• **Activity**: If a line in the records below contains the word "plain", return that line.

*** Data to examine ***

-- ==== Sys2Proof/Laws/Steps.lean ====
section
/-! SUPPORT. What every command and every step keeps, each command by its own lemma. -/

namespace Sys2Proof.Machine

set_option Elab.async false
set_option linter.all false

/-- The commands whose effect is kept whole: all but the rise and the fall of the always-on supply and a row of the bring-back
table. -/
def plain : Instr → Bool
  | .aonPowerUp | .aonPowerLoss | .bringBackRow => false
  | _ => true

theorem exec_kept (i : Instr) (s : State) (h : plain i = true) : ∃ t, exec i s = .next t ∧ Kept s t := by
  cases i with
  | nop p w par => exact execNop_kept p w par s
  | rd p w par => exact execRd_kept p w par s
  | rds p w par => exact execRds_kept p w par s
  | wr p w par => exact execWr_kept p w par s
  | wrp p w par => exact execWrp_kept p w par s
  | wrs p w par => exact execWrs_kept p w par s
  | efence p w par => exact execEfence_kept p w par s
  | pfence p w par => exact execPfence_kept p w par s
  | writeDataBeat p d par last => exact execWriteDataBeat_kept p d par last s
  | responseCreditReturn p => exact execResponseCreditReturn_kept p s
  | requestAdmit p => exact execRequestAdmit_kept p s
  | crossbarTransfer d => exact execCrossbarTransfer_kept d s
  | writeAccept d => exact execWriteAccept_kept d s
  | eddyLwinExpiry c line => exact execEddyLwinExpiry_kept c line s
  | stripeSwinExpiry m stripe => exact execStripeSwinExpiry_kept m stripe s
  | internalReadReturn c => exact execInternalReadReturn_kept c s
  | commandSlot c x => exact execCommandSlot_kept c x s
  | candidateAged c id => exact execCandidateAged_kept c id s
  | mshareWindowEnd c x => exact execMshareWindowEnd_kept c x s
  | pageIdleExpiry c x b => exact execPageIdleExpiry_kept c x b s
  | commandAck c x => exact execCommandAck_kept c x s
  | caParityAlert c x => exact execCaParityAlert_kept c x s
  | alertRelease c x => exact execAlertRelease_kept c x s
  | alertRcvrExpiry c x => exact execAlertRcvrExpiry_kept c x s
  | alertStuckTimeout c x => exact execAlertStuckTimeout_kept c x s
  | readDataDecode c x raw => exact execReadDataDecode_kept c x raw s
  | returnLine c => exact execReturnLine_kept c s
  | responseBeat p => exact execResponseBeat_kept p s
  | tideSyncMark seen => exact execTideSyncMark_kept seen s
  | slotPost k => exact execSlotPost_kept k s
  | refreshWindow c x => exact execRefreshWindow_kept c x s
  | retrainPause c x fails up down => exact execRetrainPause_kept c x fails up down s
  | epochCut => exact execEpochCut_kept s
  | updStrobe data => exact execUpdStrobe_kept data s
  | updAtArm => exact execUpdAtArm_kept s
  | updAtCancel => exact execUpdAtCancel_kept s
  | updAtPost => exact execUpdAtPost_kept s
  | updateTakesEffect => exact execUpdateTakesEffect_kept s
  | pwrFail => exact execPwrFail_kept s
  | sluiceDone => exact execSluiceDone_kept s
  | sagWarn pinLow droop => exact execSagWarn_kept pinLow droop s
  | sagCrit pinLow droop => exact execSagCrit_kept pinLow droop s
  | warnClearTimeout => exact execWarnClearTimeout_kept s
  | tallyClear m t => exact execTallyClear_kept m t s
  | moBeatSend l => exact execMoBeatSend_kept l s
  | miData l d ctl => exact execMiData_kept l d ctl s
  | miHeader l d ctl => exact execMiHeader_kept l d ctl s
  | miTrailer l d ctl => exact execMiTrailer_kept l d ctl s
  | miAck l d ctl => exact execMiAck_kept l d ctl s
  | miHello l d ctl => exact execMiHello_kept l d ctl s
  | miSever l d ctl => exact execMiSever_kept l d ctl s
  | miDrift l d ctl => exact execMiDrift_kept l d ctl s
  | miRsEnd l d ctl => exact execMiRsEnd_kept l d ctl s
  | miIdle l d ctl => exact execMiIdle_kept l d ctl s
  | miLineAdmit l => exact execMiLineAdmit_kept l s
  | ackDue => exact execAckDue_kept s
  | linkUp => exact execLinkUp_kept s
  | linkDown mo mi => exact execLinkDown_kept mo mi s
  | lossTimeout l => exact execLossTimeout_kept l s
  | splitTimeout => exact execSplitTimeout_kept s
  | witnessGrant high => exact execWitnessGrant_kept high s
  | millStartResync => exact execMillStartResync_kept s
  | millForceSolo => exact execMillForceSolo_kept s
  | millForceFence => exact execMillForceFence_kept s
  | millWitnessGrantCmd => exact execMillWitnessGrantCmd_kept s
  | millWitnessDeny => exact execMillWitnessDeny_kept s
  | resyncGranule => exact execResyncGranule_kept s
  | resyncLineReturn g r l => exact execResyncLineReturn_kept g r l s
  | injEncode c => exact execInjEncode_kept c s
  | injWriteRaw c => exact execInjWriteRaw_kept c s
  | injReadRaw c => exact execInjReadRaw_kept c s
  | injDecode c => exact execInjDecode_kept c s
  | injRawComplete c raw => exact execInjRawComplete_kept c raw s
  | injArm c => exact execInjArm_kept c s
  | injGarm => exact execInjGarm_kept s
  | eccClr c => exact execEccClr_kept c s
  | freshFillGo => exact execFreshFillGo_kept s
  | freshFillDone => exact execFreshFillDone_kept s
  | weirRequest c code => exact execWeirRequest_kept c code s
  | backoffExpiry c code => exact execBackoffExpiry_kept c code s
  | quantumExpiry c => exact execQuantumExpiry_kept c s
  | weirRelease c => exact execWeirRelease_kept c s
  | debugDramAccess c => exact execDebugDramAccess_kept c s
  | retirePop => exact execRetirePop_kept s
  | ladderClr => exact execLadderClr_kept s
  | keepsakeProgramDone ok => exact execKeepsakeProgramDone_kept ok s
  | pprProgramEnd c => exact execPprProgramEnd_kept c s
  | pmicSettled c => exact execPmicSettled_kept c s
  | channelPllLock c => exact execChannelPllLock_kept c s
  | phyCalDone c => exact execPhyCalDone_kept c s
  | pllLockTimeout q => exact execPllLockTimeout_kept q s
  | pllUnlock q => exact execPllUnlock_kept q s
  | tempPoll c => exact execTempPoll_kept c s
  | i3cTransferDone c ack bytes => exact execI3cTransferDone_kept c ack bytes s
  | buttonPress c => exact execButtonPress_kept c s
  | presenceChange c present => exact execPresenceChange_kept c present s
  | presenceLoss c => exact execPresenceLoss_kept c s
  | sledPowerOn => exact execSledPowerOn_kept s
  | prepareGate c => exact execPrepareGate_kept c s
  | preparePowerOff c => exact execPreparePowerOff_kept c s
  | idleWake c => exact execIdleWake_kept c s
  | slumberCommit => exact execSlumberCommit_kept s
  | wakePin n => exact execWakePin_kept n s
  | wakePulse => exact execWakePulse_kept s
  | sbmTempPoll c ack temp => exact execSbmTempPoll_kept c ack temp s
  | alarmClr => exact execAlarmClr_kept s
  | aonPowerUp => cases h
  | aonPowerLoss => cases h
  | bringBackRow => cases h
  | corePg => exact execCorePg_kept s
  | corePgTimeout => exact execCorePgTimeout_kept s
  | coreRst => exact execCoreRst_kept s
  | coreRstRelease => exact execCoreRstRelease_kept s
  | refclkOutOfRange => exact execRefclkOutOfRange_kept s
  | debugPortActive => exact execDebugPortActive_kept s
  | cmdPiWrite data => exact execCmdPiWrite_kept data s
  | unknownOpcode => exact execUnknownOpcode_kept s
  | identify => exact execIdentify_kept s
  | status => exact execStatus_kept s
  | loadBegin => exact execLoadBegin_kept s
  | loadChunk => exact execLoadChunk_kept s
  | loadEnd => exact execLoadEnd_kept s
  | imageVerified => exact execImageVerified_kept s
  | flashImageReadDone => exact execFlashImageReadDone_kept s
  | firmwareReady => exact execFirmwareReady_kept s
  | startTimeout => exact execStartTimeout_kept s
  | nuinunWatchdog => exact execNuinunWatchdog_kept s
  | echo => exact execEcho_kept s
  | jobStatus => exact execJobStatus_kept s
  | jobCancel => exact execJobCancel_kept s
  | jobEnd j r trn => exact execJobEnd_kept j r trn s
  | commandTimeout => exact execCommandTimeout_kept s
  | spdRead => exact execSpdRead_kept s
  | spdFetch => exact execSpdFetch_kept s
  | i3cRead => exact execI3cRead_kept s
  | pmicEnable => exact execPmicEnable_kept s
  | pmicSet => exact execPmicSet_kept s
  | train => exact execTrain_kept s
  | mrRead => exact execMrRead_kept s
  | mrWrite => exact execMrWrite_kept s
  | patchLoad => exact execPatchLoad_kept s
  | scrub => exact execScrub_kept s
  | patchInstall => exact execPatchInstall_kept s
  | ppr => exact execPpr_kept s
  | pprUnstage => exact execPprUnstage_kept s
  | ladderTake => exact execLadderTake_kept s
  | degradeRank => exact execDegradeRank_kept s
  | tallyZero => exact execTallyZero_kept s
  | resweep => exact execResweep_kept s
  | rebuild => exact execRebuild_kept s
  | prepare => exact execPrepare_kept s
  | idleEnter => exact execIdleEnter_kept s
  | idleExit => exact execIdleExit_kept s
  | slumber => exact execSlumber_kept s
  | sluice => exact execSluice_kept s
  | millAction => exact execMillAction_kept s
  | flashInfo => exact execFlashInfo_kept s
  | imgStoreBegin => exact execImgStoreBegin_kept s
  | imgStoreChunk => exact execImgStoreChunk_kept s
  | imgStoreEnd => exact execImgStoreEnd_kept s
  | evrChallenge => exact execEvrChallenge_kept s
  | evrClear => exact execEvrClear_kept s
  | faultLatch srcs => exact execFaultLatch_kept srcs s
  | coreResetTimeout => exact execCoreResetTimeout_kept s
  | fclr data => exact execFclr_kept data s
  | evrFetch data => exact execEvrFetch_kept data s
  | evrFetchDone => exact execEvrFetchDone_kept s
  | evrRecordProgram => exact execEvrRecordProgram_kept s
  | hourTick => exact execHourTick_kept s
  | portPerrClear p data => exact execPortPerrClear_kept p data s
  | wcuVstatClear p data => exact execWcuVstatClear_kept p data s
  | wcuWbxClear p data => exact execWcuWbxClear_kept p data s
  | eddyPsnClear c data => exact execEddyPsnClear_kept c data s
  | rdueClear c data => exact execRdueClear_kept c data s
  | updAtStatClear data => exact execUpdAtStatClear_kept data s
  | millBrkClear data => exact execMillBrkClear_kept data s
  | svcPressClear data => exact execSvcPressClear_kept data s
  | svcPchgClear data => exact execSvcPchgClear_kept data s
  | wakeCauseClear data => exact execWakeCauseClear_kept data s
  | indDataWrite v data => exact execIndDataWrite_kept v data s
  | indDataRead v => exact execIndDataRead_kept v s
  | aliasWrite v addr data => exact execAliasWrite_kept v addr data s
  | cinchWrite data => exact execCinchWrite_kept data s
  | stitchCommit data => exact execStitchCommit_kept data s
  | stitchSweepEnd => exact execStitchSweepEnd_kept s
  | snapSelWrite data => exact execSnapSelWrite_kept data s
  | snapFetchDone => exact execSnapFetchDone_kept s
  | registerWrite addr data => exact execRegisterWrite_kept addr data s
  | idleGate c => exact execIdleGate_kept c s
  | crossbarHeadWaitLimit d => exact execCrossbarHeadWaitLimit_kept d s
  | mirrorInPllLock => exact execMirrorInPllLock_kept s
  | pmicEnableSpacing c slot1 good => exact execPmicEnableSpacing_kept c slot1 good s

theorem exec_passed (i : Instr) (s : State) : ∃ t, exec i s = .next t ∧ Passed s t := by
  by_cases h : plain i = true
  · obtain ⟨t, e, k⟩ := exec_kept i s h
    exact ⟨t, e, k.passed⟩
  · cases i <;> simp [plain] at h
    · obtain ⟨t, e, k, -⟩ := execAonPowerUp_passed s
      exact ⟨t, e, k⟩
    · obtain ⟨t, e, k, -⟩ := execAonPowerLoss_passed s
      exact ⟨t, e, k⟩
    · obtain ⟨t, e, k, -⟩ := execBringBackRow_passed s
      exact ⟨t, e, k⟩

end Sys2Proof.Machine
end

*** End of Data to examine ***
*** Data to examine ***

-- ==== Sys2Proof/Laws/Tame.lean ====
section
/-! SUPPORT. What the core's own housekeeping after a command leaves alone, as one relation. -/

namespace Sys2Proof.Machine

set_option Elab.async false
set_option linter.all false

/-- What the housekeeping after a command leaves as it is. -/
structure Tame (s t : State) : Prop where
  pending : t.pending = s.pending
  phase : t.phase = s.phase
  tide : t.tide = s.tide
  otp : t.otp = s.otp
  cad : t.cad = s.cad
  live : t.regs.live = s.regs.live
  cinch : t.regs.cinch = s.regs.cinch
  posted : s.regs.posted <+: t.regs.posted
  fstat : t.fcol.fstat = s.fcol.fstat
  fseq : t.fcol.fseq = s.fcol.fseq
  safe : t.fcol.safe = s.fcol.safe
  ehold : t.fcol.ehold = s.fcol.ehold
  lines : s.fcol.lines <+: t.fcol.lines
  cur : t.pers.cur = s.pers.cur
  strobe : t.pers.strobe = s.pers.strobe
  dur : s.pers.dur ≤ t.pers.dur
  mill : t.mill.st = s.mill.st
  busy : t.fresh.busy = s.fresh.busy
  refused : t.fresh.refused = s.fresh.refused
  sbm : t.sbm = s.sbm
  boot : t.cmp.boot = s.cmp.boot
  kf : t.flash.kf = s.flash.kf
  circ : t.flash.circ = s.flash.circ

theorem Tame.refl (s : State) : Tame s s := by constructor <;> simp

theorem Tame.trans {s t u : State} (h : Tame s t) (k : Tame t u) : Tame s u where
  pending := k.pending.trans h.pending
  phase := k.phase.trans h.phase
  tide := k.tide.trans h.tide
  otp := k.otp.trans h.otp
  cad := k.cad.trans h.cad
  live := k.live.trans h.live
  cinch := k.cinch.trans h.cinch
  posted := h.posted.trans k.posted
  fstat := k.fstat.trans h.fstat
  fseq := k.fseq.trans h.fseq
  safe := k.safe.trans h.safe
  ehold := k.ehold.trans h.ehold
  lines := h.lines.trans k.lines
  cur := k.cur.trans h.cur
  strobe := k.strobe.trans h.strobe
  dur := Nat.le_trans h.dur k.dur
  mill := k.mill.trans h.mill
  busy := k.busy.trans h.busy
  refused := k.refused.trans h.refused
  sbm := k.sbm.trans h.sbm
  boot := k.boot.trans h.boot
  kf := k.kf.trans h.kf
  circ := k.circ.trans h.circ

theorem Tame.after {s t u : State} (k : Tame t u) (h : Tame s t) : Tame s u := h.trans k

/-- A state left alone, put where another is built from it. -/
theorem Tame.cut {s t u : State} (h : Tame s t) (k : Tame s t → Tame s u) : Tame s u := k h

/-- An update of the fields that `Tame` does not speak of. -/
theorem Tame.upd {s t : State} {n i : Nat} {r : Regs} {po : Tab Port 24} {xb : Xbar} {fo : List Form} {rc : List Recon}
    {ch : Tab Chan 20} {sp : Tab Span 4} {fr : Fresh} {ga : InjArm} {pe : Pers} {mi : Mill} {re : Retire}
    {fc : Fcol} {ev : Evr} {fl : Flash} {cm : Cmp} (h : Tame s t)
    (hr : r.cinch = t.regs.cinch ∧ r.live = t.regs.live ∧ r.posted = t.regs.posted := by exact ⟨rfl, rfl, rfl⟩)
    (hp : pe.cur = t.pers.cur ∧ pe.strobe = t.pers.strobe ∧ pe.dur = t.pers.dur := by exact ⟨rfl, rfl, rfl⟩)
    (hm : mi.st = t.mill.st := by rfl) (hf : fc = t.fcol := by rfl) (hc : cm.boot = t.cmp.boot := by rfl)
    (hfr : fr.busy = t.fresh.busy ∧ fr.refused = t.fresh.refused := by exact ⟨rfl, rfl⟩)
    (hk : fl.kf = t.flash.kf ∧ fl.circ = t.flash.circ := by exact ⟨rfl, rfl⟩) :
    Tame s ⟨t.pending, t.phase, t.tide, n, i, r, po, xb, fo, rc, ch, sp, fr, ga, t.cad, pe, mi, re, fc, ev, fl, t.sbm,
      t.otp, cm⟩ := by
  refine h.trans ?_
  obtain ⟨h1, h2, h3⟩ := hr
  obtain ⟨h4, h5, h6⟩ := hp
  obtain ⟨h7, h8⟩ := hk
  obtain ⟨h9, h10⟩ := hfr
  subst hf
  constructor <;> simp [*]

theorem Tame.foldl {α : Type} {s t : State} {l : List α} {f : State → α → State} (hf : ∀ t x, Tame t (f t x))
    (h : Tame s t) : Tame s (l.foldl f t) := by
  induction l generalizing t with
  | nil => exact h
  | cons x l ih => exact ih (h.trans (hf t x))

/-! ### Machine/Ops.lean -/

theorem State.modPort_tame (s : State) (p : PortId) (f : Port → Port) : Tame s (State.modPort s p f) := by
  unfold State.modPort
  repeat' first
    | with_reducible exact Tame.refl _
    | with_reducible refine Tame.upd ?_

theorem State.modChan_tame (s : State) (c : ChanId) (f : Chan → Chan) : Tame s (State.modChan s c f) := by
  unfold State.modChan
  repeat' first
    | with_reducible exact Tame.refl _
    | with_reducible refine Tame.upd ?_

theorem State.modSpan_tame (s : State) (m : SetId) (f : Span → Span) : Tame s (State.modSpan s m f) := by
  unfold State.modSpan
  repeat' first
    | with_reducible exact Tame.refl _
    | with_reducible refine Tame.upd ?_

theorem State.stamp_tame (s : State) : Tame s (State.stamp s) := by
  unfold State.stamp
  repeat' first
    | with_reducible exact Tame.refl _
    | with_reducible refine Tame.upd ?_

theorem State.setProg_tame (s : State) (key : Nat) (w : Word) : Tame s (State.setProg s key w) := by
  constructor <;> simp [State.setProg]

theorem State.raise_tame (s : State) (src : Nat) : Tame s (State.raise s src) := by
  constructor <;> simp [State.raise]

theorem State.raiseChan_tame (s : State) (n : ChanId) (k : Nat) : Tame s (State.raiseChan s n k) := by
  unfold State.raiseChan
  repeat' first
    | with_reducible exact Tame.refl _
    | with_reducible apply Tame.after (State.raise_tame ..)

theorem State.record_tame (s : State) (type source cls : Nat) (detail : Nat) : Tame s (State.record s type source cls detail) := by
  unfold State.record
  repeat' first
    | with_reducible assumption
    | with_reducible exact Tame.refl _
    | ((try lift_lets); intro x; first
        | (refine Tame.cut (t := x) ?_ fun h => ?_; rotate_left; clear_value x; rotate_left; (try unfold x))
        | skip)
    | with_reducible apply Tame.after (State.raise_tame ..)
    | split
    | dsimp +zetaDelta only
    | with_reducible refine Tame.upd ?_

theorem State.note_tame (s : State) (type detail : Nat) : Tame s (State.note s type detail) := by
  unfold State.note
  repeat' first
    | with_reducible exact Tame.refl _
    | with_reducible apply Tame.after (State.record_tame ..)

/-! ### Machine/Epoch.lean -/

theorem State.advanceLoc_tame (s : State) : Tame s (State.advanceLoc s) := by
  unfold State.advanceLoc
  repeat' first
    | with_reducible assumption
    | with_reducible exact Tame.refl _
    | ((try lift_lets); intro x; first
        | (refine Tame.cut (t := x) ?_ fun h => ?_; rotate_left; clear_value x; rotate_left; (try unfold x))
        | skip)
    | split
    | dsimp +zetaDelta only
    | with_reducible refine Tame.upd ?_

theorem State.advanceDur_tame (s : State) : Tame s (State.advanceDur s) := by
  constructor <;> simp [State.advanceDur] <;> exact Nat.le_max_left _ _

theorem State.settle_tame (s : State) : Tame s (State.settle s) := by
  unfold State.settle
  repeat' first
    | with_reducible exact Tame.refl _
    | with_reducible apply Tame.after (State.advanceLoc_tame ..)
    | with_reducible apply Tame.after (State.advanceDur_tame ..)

*** End of Data to examine ***

• **Output of the task**:
def plain : Instr → Bool
theorem exec_kept (i : Instr) (s : State) (h : plain i = true) : ∃ t, exec i s = .next t ∧ Kept s t := by
  by_cases h : plain i = true
  · cases i <;> simp [plain] at h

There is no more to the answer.